▸ **Task goal**: Report every line of the records beneath this task that holds the string "then".

=== Begin Enclosure ===

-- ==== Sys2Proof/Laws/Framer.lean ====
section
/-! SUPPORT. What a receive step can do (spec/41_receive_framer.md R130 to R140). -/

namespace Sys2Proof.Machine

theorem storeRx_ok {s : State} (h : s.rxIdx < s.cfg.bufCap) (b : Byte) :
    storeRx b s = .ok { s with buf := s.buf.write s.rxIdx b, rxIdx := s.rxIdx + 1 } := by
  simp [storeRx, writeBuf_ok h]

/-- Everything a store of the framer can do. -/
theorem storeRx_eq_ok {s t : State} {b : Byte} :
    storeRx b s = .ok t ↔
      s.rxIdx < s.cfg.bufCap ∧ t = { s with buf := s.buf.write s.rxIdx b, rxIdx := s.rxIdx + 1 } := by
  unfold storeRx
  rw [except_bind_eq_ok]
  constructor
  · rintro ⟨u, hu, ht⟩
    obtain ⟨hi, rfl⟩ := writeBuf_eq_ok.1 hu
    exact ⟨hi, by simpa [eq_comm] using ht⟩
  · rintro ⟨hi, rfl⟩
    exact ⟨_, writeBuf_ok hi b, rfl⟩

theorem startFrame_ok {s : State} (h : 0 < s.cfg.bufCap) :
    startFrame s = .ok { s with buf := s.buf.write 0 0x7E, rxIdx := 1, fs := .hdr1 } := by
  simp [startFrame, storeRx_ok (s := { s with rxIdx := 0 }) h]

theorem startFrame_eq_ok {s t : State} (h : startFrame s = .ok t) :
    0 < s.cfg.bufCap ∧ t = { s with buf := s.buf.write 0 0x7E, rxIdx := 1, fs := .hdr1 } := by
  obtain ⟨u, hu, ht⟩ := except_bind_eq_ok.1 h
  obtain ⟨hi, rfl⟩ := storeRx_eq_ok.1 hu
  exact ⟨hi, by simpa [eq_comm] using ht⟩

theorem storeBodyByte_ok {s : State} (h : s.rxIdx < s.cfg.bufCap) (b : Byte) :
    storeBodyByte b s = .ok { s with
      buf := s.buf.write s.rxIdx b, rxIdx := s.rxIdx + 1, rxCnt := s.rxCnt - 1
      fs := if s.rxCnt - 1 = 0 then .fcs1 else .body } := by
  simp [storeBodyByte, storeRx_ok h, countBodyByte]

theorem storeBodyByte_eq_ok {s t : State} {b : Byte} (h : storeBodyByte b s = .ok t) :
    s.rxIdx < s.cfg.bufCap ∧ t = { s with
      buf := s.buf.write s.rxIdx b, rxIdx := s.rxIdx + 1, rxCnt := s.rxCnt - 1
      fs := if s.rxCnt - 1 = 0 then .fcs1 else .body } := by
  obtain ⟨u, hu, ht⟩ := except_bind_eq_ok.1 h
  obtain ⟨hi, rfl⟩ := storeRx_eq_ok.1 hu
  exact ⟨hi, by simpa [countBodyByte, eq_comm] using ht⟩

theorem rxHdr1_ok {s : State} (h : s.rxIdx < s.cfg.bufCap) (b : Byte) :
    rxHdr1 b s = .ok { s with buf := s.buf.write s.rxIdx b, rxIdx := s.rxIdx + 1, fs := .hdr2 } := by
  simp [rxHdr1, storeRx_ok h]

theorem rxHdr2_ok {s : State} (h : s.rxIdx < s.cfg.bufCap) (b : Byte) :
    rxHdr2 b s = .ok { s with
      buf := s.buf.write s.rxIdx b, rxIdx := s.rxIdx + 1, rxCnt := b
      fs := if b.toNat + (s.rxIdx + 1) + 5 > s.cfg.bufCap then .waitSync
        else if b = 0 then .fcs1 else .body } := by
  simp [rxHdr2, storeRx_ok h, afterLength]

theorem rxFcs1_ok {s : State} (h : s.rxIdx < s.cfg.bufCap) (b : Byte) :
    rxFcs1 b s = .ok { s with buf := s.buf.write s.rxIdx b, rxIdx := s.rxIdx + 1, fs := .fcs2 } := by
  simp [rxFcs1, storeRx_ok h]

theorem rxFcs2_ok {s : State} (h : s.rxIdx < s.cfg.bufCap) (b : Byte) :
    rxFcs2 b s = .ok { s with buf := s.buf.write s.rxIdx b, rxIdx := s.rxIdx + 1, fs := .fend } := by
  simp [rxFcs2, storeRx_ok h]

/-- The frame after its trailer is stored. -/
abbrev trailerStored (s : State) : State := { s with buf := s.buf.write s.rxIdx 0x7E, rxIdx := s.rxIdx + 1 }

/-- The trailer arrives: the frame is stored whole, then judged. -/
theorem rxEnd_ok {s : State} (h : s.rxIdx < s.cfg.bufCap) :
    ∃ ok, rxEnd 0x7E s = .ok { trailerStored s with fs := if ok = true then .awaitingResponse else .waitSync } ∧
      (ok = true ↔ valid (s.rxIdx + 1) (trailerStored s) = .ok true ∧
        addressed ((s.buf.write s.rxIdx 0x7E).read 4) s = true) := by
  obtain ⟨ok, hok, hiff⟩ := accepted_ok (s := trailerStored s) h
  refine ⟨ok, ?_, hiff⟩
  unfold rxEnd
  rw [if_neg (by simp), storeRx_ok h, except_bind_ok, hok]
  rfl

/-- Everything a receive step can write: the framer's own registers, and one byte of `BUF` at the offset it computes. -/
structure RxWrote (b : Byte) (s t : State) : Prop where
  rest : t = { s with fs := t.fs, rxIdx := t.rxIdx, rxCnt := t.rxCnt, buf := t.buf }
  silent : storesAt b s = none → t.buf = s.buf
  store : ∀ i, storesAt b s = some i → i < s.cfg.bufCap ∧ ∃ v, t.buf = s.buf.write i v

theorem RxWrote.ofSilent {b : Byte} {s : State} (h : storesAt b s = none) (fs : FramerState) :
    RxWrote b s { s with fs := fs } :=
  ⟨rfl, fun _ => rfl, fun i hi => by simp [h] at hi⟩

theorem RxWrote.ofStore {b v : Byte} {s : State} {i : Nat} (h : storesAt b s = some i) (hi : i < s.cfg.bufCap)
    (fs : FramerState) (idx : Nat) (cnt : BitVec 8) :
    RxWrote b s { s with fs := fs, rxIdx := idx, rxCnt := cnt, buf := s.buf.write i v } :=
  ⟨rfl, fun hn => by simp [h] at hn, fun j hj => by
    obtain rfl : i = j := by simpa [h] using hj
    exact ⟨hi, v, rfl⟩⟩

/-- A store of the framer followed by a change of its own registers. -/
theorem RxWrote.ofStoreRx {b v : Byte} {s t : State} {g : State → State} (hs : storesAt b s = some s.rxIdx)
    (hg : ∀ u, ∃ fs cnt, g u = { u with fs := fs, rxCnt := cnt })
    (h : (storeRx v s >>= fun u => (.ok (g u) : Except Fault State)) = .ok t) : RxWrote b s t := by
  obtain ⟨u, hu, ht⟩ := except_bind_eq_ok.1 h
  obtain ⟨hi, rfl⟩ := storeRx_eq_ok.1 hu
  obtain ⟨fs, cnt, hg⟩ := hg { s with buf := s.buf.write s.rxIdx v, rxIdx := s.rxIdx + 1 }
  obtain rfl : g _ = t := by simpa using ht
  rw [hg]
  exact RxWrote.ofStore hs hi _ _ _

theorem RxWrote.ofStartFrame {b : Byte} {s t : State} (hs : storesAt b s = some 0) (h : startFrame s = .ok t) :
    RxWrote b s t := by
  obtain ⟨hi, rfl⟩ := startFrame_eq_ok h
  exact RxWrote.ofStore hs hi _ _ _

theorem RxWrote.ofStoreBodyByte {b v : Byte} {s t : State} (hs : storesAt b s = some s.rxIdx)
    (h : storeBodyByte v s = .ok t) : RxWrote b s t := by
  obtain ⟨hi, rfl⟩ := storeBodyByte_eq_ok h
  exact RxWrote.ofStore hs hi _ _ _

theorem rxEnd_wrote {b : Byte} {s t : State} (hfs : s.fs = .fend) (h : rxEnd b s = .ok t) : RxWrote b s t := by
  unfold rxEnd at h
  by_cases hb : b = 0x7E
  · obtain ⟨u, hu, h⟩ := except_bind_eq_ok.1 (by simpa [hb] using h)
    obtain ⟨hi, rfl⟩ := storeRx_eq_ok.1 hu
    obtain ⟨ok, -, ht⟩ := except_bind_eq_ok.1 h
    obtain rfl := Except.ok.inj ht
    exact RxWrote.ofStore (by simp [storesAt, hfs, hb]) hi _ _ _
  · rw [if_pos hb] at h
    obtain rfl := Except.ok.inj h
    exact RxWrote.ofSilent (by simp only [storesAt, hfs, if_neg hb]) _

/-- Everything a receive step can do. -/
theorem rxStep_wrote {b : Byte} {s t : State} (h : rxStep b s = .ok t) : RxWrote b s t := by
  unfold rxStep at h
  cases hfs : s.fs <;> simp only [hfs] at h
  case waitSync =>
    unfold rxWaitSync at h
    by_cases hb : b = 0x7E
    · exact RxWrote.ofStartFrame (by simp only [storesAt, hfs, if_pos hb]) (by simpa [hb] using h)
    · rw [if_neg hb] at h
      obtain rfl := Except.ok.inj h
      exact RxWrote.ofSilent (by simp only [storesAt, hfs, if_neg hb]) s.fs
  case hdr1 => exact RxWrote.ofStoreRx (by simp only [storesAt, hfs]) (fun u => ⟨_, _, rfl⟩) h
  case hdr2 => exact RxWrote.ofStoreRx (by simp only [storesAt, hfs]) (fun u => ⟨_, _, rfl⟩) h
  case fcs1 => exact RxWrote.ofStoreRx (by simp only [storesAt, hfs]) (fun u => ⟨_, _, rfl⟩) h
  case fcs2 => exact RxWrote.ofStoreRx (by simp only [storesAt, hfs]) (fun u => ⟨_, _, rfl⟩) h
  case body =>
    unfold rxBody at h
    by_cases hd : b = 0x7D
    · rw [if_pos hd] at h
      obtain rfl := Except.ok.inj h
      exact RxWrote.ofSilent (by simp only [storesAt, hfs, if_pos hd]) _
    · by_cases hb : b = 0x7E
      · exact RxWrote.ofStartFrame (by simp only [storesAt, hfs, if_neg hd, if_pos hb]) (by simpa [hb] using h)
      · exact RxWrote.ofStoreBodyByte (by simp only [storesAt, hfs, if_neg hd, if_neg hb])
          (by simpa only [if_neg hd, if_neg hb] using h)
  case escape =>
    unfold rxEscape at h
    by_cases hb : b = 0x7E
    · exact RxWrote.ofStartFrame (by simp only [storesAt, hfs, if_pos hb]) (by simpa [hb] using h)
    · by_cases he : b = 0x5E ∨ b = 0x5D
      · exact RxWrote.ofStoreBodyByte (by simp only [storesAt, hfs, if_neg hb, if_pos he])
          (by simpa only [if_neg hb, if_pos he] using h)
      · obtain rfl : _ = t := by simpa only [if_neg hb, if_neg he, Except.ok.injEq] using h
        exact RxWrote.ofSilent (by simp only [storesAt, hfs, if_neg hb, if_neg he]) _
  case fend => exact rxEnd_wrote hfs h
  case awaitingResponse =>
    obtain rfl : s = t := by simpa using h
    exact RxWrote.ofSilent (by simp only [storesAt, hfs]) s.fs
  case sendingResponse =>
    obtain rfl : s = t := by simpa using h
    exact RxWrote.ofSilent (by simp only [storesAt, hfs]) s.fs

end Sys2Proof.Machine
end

=== End Enclosure ===

▸ **Solution to the exercise**:
      fs := if s.rxCnt - 1 = 0 then .fcs1 else .body } := by
      fs := if s.rxCnt - 1 = 0 then .fcs1 else .body } := by
      fs := if b.toNat + (s.rxIdx + 1) + 5 > s.cfg.bufCap then .waitSync
        else if b = 0 then .fcs1 else .body } := by
/-- The trailer arrives: the frame is stored whole, then judged. -/
    ∃ ok, rxEnd 0x7E s = .ok { trailerStored s with fs := if ok = true then .awaitingResponse else .waitSync } ∧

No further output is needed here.